Find the string "hfield" in the records and copy each line where it occurs.

>>

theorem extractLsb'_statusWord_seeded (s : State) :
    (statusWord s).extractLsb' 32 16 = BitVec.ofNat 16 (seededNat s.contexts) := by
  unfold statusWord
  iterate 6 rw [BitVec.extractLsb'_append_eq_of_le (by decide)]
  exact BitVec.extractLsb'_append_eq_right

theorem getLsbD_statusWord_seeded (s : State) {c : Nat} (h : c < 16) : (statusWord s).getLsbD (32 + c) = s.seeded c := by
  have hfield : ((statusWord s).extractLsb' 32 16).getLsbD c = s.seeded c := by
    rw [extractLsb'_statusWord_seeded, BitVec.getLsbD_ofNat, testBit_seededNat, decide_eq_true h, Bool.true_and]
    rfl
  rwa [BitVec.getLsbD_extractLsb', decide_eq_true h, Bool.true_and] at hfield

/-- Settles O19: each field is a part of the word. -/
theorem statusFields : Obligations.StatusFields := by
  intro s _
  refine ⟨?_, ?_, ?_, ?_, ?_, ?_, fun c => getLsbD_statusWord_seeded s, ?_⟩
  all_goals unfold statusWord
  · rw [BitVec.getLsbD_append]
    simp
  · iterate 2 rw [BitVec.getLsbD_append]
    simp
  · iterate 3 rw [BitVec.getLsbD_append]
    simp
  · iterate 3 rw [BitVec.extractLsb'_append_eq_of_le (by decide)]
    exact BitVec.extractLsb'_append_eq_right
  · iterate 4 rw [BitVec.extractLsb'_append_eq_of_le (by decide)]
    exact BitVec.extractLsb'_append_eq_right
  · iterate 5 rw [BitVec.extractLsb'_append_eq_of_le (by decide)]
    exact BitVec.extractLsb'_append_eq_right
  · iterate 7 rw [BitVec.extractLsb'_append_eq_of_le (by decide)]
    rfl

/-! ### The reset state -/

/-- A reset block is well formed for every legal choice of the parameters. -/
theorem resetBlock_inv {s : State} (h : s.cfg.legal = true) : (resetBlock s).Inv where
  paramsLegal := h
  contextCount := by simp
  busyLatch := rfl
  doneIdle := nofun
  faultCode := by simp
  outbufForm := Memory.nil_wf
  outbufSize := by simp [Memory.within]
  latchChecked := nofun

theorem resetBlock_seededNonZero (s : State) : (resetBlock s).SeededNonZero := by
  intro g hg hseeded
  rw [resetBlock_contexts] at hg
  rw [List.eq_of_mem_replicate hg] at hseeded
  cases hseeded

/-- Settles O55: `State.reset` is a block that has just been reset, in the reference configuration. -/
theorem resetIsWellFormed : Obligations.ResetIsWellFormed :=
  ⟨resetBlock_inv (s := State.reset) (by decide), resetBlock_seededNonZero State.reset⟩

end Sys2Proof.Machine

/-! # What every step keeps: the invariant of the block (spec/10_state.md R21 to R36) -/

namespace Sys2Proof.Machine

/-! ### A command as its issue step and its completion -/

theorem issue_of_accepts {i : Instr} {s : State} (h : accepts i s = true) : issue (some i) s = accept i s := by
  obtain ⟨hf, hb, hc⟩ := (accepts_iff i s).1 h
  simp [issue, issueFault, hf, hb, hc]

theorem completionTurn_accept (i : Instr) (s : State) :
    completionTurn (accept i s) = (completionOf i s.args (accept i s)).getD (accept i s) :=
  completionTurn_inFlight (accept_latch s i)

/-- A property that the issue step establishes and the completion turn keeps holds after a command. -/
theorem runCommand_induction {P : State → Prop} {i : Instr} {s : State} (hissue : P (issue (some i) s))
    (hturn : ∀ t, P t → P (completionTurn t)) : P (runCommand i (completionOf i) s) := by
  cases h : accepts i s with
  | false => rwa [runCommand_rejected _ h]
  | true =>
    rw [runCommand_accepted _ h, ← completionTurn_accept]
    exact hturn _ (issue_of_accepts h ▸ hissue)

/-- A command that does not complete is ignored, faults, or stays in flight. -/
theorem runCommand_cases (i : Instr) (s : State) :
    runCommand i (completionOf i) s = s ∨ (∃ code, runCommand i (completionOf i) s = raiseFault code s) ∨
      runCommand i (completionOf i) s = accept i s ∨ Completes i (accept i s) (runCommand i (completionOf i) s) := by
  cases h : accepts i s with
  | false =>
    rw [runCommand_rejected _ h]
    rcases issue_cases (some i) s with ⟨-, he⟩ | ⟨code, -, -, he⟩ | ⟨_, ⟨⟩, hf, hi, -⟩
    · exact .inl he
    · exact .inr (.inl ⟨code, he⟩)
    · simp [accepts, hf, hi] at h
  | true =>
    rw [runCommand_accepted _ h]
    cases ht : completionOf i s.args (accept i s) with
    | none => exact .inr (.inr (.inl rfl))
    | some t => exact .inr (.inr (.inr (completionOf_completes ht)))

<<

Task output
  have hfield : ((statusWord s).extractLsb' 32 16).getLsbD c = s.seeded c := by
  rwa [BitVec.getLsbD_extractLsb', decide_eq_true h, Bool.true_and] at hfield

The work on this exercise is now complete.